*** Material for this task ***
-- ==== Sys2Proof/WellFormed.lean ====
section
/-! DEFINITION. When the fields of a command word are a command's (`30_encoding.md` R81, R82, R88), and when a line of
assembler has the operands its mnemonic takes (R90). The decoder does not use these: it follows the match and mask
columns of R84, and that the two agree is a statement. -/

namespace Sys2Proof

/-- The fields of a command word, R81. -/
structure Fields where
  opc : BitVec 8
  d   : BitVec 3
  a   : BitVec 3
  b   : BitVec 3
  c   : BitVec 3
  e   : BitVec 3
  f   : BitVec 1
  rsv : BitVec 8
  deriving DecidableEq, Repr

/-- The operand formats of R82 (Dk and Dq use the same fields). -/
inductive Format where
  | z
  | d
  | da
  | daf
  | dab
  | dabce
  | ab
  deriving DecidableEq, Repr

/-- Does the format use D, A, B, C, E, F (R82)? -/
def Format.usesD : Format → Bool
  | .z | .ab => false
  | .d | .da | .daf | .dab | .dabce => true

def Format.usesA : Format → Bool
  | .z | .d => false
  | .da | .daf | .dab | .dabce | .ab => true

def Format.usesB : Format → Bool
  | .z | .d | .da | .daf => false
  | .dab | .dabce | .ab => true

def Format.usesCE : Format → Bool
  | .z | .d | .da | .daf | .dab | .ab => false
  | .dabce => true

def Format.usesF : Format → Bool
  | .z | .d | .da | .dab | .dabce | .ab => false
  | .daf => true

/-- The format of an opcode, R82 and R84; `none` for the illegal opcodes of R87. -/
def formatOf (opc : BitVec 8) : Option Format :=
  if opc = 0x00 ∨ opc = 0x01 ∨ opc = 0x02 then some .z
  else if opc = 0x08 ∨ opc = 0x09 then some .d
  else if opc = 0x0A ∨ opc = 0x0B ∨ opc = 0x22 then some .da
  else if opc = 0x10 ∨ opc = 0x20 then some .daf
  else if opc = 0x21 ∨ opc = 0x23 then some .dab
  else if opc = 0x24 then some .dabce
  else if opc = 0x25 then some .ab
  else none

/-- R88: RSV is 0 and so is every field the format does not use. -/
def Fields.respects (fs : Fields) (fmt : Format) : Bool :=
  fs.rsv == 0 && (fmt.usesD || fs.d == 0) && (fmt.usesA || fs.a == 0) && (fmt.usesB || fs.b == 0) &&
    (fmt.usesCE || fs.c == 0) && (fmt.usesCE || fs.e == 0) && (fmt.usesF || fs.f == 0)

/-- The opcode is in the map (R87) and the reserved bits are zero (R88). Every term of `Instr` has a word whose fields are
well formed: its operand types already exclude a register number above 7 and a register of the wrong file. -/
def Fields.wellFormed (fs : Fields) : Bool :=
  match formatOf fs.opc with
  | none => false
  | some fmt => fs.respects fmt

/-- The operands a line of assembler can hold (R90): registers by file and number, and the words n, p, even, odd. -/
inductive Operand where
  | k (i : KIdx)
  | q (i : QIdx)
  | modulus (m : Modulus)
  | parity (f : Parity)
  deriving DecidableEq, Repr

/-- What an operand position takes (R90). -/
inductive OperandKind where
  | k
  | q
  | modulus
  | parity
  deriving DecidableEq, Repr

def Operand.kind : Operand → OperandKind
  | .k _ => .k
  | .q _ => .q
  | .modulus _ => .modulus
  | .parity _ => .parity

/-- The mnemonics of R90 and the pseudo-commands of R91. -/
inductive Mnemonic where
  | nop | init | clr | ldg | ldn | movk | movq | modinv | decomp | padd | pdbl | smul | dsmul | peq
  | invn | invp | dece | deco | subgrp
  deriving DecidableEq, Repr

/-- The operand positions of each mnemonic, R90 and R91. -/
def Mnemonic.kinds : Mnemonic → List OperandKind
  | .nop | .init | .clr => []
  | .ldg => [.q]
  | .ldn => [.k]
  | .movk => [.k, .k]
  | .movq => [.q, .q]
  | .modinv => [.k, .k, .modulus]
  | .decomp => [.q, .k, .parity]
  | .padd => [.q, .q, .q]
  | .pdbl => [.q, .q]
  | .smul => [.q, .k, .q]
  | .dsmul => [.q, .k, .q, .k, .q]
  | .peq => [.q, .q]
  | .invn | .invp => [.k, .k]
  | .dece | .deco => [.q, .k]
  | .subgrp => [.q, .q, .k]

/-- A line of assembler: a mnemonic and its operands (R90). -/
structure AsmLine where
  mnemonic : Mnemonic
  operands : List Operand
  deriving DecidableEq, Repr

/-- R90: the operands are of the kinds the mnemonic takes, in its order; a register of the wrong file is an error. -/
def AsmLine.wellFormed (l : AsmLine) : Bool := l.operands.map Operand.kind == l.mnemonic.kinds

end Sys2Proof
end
***
*** Material for this task ***
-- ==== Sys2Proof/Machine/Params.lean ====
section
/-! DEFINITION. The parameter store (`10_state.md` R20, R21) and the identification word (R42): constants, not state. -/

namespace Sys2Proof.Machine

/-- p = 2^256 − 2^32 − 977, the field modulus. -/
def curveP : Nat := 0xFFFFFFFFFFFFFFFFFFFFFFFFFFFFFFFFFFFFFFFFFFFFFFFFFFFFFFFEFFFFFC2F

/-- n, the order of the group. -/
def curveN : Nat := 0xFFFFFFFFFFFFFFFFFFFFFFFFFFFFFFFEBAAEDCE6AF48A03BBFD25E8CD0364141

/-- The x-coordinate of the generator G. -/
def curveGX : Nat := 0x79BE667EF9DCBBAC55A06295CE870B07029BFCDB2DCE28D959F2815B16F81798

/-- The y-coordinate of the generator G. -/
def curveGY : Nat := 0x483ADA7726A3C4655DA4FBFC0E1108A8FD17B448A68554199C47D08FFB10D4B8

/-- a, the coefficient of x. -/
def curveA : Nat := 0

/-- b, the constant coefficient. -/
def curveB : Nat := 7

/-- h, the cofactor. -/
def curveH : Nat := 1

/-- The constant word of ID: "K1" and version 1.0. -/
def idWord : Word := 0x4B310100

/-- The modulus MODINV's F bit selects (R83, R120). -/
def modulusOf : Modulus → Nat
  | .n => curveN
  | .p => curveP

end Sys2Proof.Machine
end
***
== Aim of the exercise ==
Show the lines above that include "Machine".

== Written reply ==
-- ==== Sys2Proof/Machine/Params.lean ====
namespace Sys2Proof.Machine
end Sys2Proof.Machine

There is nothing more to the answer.